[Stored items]
┌────────

-- ==== Sys2Proof/WellFormed.lean ====
section
/-! DEFINITION. Which commands are well formed: a ring command's descriptor fields fit their widths (table Command descriptor), an event
names an instant of the 64-bit MTB and an instance that exists. The meanings do not assume it: a ring command whose
operands are out of range completes with the status its rule gives. -/

namespace Sys2Proof

/-- The descriptor fields of a ring command fit their widths (table Command descriptor): ring id, sequence number, tag,
flags, Cask id; and its instant is one of the MTB. -/
def Ctx.ok (x : Ctx) : Bool :=
  decide (x.t < 2 ^ 64) && decide (x.ring < 16) && decide (x.seq < 2 ^ 32) && decide (x.tag < 2 ^ 64)
    && decide (x.flags < 256) && decide (x.cask < 256)

/-- A number lies below a bound. -/
def below (n k : Nat) : Bool := decide (n < k)

/-- An instant of the 64-bit MTB (R20). -/
def instantOk (t : Nat) : Bool := below t (2 ^ 64)

/-- Modulator codes are ones the channel's source can emit (R209): −8 to +7 inside, −1 and +1 on the MBS inputs. -/
def feedOk (f : Feed) : Bool :=
  below f.chan 64 && (f.codes ++ f.early ++ f.late).all fun x =>
    if f.chan < 48 then decide (-8 ≤ x) && decide (x ≤ 7) else x == -1 || x == 1

/-- The instance numbers of a Cask action fit the bytes of its descriptor. -/
def actOk : CaskAct → Bool
  | .metOpen m _ => decide (m < 256)
  | .metClose m => decide (m < 256)
  | .readSigned mask => decide (mask < 2 ^ 16)
  | _ => true
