-- ==== Sys2Proof/Tests/Slice0.lean ====
section
/-! SUPPORT. Tests: terms that the well-formedness checks refuse, worked examples of the spec, and for every statement with
hypotheses a witness that meets those of each of its clauses. -/

namespace Sys2Proof.Tests

set_option maxRecDepth 100000
set_option linter.unusedVariables false

open Sys2Proof Sys2Proof.Machine

/-! ### Small states -/

/-- A module that runs, with its islands ready and its host attached. -/
def run : State :=
  let s : State := ({ State.reset with phase := .running } : State).wr R.HOST_CTRL_DETACHED 0 0
  forEach (List.range 14) (fun i s => s.wr R.GLOBAL_ISLAND_STAT_READY i 1) s
def cx : Ctx := ⟨5, 1, 1, 0, 0, 0⟩
def fetched (op : Nat) (x : Ctx) (s : State) : State :=
  { s with host := { s.host with inflight := [⟨x.ring, x.seq, op, 0, x.tag, x.flags, x.cask, false, false, some 0⟩] } }
def ready : State := ((run.wr R.HOST_CTRL_DETACHED 0 1).wr R.GLOBAL_STATUS_HOST_READY 0 1)
def ready' : State := { ready with host := { ready.host with cfgReady := true } }
def heldStop : State := let run := run.wr R.HOST_CPLR_EN 0 1; { run with host := { run.host with stopHeld := [⟨1, 1, 0, 0, 0, 0⟩] } }
def gap : State := let s := run.wr R.HOST_EVR_EN 0 1; { s with host := { s.host with gaps := s.host.gaps.put ⟨0, 0⟩ 0 ⟨4, 6⟩ } }
def note : State := { run with host := { run.host with notifDrain := [⟨1, 0, 1, 1⟩] } }
def told1 : State := run.raise Ev.EVR_GAP 0 [1, 2]
def slotAt (k : Nat) (f : CaskSlot → CaskSlot) : State := run.setSlot k (f { CaskSlot.init with id := 7 })
def opened : State := slotAt 0 fun c => { c with st := .opened }
def prepared : State := slotAt 0 fun c => { c with st := .prepared }
def preparing : State := slotAt 0 fun c => { c with st := .preparing, ctx := some cx }
def armed : State := slotAt 0 fun c => { c with st := .armed, ctx := some cx, acked := [9], tApply := 30000 }
def armedSync : State := slotAt 0 fun c => { c with st := .armed, ctx := some cx, acked := [9], mode := 3 }
def recorded : State := slotAt 0 fun c => { c with st := .recorded, ctx := some cx, tApply := 5, mode := 0 }
def disabling : State := { run with cask := { run.cask with disables := [⟨0x06, 0, cx, 0, 0, false⟩] } }
def full : State := forEach (List.range 8) (fun k s => s.setSlot k { CaskSlot.init with id := k + 1, st := .opened }) run
def cx7 : Ctx := ⟨5, 1, 1, 0, 0, 7⟩
def preparing2 : State := slotAt 0 fun c => { c with st := .preparing, ctx := some cx, acts := [.metClose 1] }
def outAt (n : Nat) (f : Outlet → Outlet) : State := run.modOutlet n f
def dcOut : State := (run.wr R.OUT_CFG_TYPE 0 3).modOutlet 0 fun o => { o with pms := [{ PowerModule.init with lost := false, seenAt := some 1, ident := [] }] }
def dcPm : State := (((run.wr R.OUT_CFG_TYPE 0 3).wr R.OUT_DC_CFG_PM_COUNT 0 1).wr R.OUT_DC_CFG_PM_BASE 0 16).modOutlet 0 fun o => { o with pms := [{ PowerModule.init with lost := false, seenAt := some 1 }] }
def carded : State := { run with out := { run.out with card := some ⟨.plain 1 1 7, 3, none, false⟩ } }
def frame14 : List Nat := [0x10, 0x27, 5, 0, 25, 0, 0, 0, 0, 0, 0, 0, 0, 0]
def goodFrame : List Byte := (frame14 ++ [crc16 frame14 % 256, crc16 frame14 / 256]).map (BitVec.ofNat 8)
def closable : State :=
  let s := ((((((run.wr R.OUT_CFG_CTRL 3 1).wr R.SAFE_STATUS_SELFTEST_OK 0 1).wr R.SAFE_STATUS_A_RUN 0 1).wr R.SAFE_COIL_CFG_EN 6 1).wr R.SAFE_OUT_PROT_RCM_SRC 3 0).wr R.OUT_ALLOC_STAT_ENF_W 3 1).modOs 3 fun o => { o with selfPass := true }
  { s with safe := { s.safe with snaps := List.replicate 12 ⟨[some 0], [some 0]⟩ } }
def goodCfg : Nat := 2 ^ 51 * 3 + 2 ^ 44 * 32 + 2 ^ 36
def goodDc : Nat := 2 ^ 20
def slacOut : State := (run.modOutlet 3 fun o => { o with st := .connected, out := .pwm 50 }).modOutlet 4 fun o => { o with st := .connected, out := .pwm 50 }
def slacWith (r : SlacRun) : State := { slacOut with out := { slacOut.out with slac := [r] } }
def slac0 : SlacRun := ⟨9, [3, 4], none, .empty, [], 0, 0, none, .empty, none, false⟩
def slac1 : SlacRun := { slac0 with windowEnd := some 600000000 }
def slac2 : SlacRun := { slac0 with heard := (Tab.empty.put (0, 0) 3 (10, 5800)).put (0, 0) 4 (10, 58000) }
def drbgRun (s : State) : State := s.wr R.KEY_DRBG_HEALTH_OK 0 1
def mods : State := (run.wr R.AFE_MOD_CFG_EN 3 1).wr R.AFE_MBS_CFG_EN 0 1
def auxIn : State := run.wr R.AFE_AUX_IN_EN 2 1
def seqCtl : Nat := 2 ^ 56 + 2 ^ 50 * 8 + 1000
def seqEnt : Nat := 2 ^ 26 * 2 + 2 ^ 18 * 4
def osAt (n : Nat) (f : OutSafe → OutSafe) : State := run.modOs n f
def coilAt (k : Nat) (f : Coil → Coil) : State := (run.wr R.SAFE_COIL_CFG_EN k 1).modCoil k f
def safeWith (f : SafeSt → SafeSt) : State := { run with safe := f run.safe }
def calRun : State := { run.wr R.LEDGER_STAT_SEAL 0 1 with ledger := { run.ledger with cal := some ⟨4095, 10 ^ 15, []⟩ } }
def trkAt (m : Nat) (st : Nat) (f : Trk → Trk) : State := (run.wr R.FILT_TRK_STAT_STATE m st).modTrk m f
def blending : State := { run with filt := { run.filt with blends := [⟨[3], 1, none, 0, none, none⟩] } }
def mpLiveAt (m : Nat) : State := run.wr R.MET_CFG_STATE m 3
def calKeep : State :=
  let s := (((calRun.wr R.MET_MAP_V1 2 32).wr R.MET_MAP_I1 2 0).wr R.FILT_BANK_GAIN 64 (2 ^ 30)).wr R.FILT_BANK_GAIN 0 (2 ^ 30)
  { s with met := { s.met with kept := s.met.kept.put none 6 (some ⟨4, 230000000, 16000000, 0, 50000000, 0, 0, 2500, 0, 1⟩) } }
def pulseImg : Nat := 2 ^ 63 + 2 ^ 59 * 2 + 2 ^ 38 * 1000 + 2 ^ 31 * 30
def led (f : LedgerSt → LedgerSt) : State := { run with ledger := f run.ledger }
def timed : State := ((run.wr R.GLOBAL_MTB_UTC_RTC_VALID 0 1).wr R.GLOBAL_MTB_UTC_UTC_SEC 0 1700000040).wr R.GLOBAL_MTB_UTC_MTB_AT_SEC 0 10
def tswitch : State := timed.wr R.LEDGER_CFG_TARIFF_DEFAULT 0 3
def cal1 : Calendar := ⟨1700000030, 60, [(1, 1, 0)], [[0, 0, 0, 0, 0, 0, 0]], [[(0, 1)]], [], [], 77⟩
def calPending : State :=
  let s := timed.wr R.GLOBAL_MTB_UTC_MTB_AT_SEC 0 20000000010
  { s with ledger := { s.ledger with pending := some cal1 }, mtb := 20000000010 }
def demandDue : State := timed.wr R.GLOBAL_MTB_UTC_UTC_SEC 0 1700000100
def bnd : Boundary := ⟨4, 1700000040, 1, [], 0, 0, none⟩
def hostOut : State := run.wr R.OUT_CFG_CTRL 3 1
def openRec : State := hostOut.modLsess 3 fun l => { l with opened := true, mp := 2 }
def rec1 : Rec := ⟨5, 3, 2, 0, 0, 0, 0, 1, 1, 0, [(4, 9)], some 6⟩
def oneRec : State := led fun l => { l with records := [rec1], issued := 5 }
def bset : BillSet := ⟨1, 0, 0, 5, 5, 0, 0, [(2, [1, 2])]⟩
def calReady : State :=
  let s := run.wr R.LEDGER_STAT_SEAL 0 1
  { s with ledger := { s.ledger with challenge := some (9, 0) }, key := { s.key with anchors := s.key.anchors.put none 0 (some ⟨1, 0⟩) } }
def keyed : State :=
  let s := run.wr R.KEY_STATUS_MODE 0 2
  { s with key := { s.key with root := some 5, nodes := [⟨pathSign, 1, 3, 1, false, false, 5, 0, 4⟩] }, ledger := { s.ledger with records := [{ rec1 with sig := none }] } }
def trx (st : Nat) : State := ((run.wr R.PLC_TRELLIS_STAT_STATE 0 st).wr R.PLC_TRELLIS_CFG_NODE_ADDR 0 3).wr R.PLC_TRELLIS_CFG_SEGMENT 0 12
def joined : State := trx 3
def coord : State := trx 5
def hdr : THdr := ⟨12, 7, 3, 7, 3, 40, 6, 1, 0, true, 0, 30, 2⟩
def frame1 : TFrame := { TFrame.new fHOST_DATA 1 3 9 4 [1] with ctx := none }
def queued (k : Nat) : State := let s := joined.wr R.PLC_TRELLIS_LQ_NEXT_HOP 8 7; { s with plc := { s.plc with queues := s.plc.queues.put [] 1 [{ frame1 with tries := k }] } }
def queuedB : State := { joined with plc := { joined.plc with queues := joined.plc.queues.put [] 1 [{ frame1 with dst := 0xFF }] } }
def waiting (k : Nat) : State := { joined with plc := { joined.plc with wait := some { frame1 with rx := 7, tx := 3, ctr := 2, tries := k } } }
def synced : State := { run with plc := { run.plc with syncAt1 := run.plc.syncAt1.put 0 1 5 } }
def man1 : TamecMan := ⟨55, 1, 0, 1, 1, 10, 1, 0, [1, 2, 3, 4, 5, 6], [], true, true, true⟩
def serving : State :=
  let s := ((joined.wr R.PLC_TRELLIS_CFG_SERVE_IMAGES 0 1).wr R.PWR_STAT_THROTTLE 0 1).wr R.UPD_BOOT_ACTIVE_GEN 0 1
  { s with upd := { s.upd with slots := s.upd.slots.put none (s.rd R.UPD_BOOT_ACTIVE_SLOT) (some man1) } }
def withBitmap (b : Nat) : State :=
  let s := ((((run.wr R.UPD_STAT_STATE 0 1).wr R.UPD_STAT_HOLDER 0 (2 ^ 24)).wr R.UPD_STAT_RECEIVED 0 (popcount 10 b)).wr R.UPD_STAT_TOTAL 0 10)
  { s with upd := { s.upd with man := some man1, bitmap := b } }
def receiving : State := withBitmap 3
def verified : State :=
  let s := (run.wr R.UPD_STAT_STATE 0 3).wr R.UPD_CFG_LEGAL_SEAL_REQ 0 1
  { s with upd := { s.upd with man := some { man1 with parts := [1, 2, 3, 9, 5, 6] }, slots := s.upd.slots.put none 0 (some man1) } }
def trial : State :=
  let s := ((run.wr R.UPD_STAT_STATE 0 5).wr R.KEY_STATUS_MODE 0 2).wr R.SAFE_STATUS_SELFTEST_OK 0 1
  { s with safe := { s.safe with tableOk := true }, upd := { s.upd with legalOk := true } }
def activating : State :=
  let s := receiving.wr R.UPD_STAT_STATE 0 4
  { s with upd := { s.upd with act := some (0, 0, none) } }
def wave1 : EpdWave := ⟨50, 1, [1], (List.range 15).map fun (k : Nat) => (k : Int), [], []⟩
def owned : State := (run.wr R.KEY_STATUS_OWNER_SET 0 1)
def node1 : KNode := ⟨pathSign, 1, 3, 1, false, false, 5, 0, 4⟩
def node2 : KNode := ⟨[label "APP"], 2, 1, 1, false, false, 0, 0, 11⟩
def node3 : KNode := ⟨[label "ATTEST"], 2, 1, 1, false, false, 0, 0, 12⟩
def node4 : KNode := ⟨[label "OLD"], 2, 1, 1, true, false, 0, 0, 13⟩
def node5 : KNode := ⟨[label "EC"], 4, 1, 1, false, false, 0, 0, 14⟩
def node6 : KNode := ⟨pathDevice, 4, 1, 1, false, false, 0, 0, 15⟩
def ownedKeys : State :=
  let s := keyed.wr R.KEY_STATUS_OWNER_SET 0 1
  { s with key := { s.key with nodes := [node1, node2, node3, node4, node5, node6], anchors := s.key.anchors.put none 0 (some ⟨2, 0⟩) } }
def credVer : State :=
  let s := keyed.wr R.KEY_STATUS_OWNER_SET 0 1
  { s with key := { s.key with load := some (3, 0), manifest := some ⟨cx, 3, 0, Config.hash [], 0, true⟩ } }
def cred1 : CredRec := ⟨1, 0, 0, 0, 7, 0, 0, 0xFF, 0, 0, 0, 0⟩
def loading : State := { keyed with key := { keyed.key with load := some (3, 5) } }
def withCred : State := { keyed with key := { keyed.key with deltas := [cred1, { cred1 with hash := 8, status := 1 }] } }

└────────

WORK ITEM -
Please return each line of the data above in which the word "tries" occurs.

RESULT BELOW -
def queued (k : Nat) : State := let s := joined.wr R.PLC_TRELLIS_LQ_NEXT_HOP 8 7; { s with plc := { s.plc with queues := s.plc.queues.put [] 1 [{ frame1 with tries := k }] } }
def waiting (k : Nat) : State := { joined with plc := { joined.plc with wait := some { frame1 with rx := 7, tx := 3, ctr := 2, tries := k } } }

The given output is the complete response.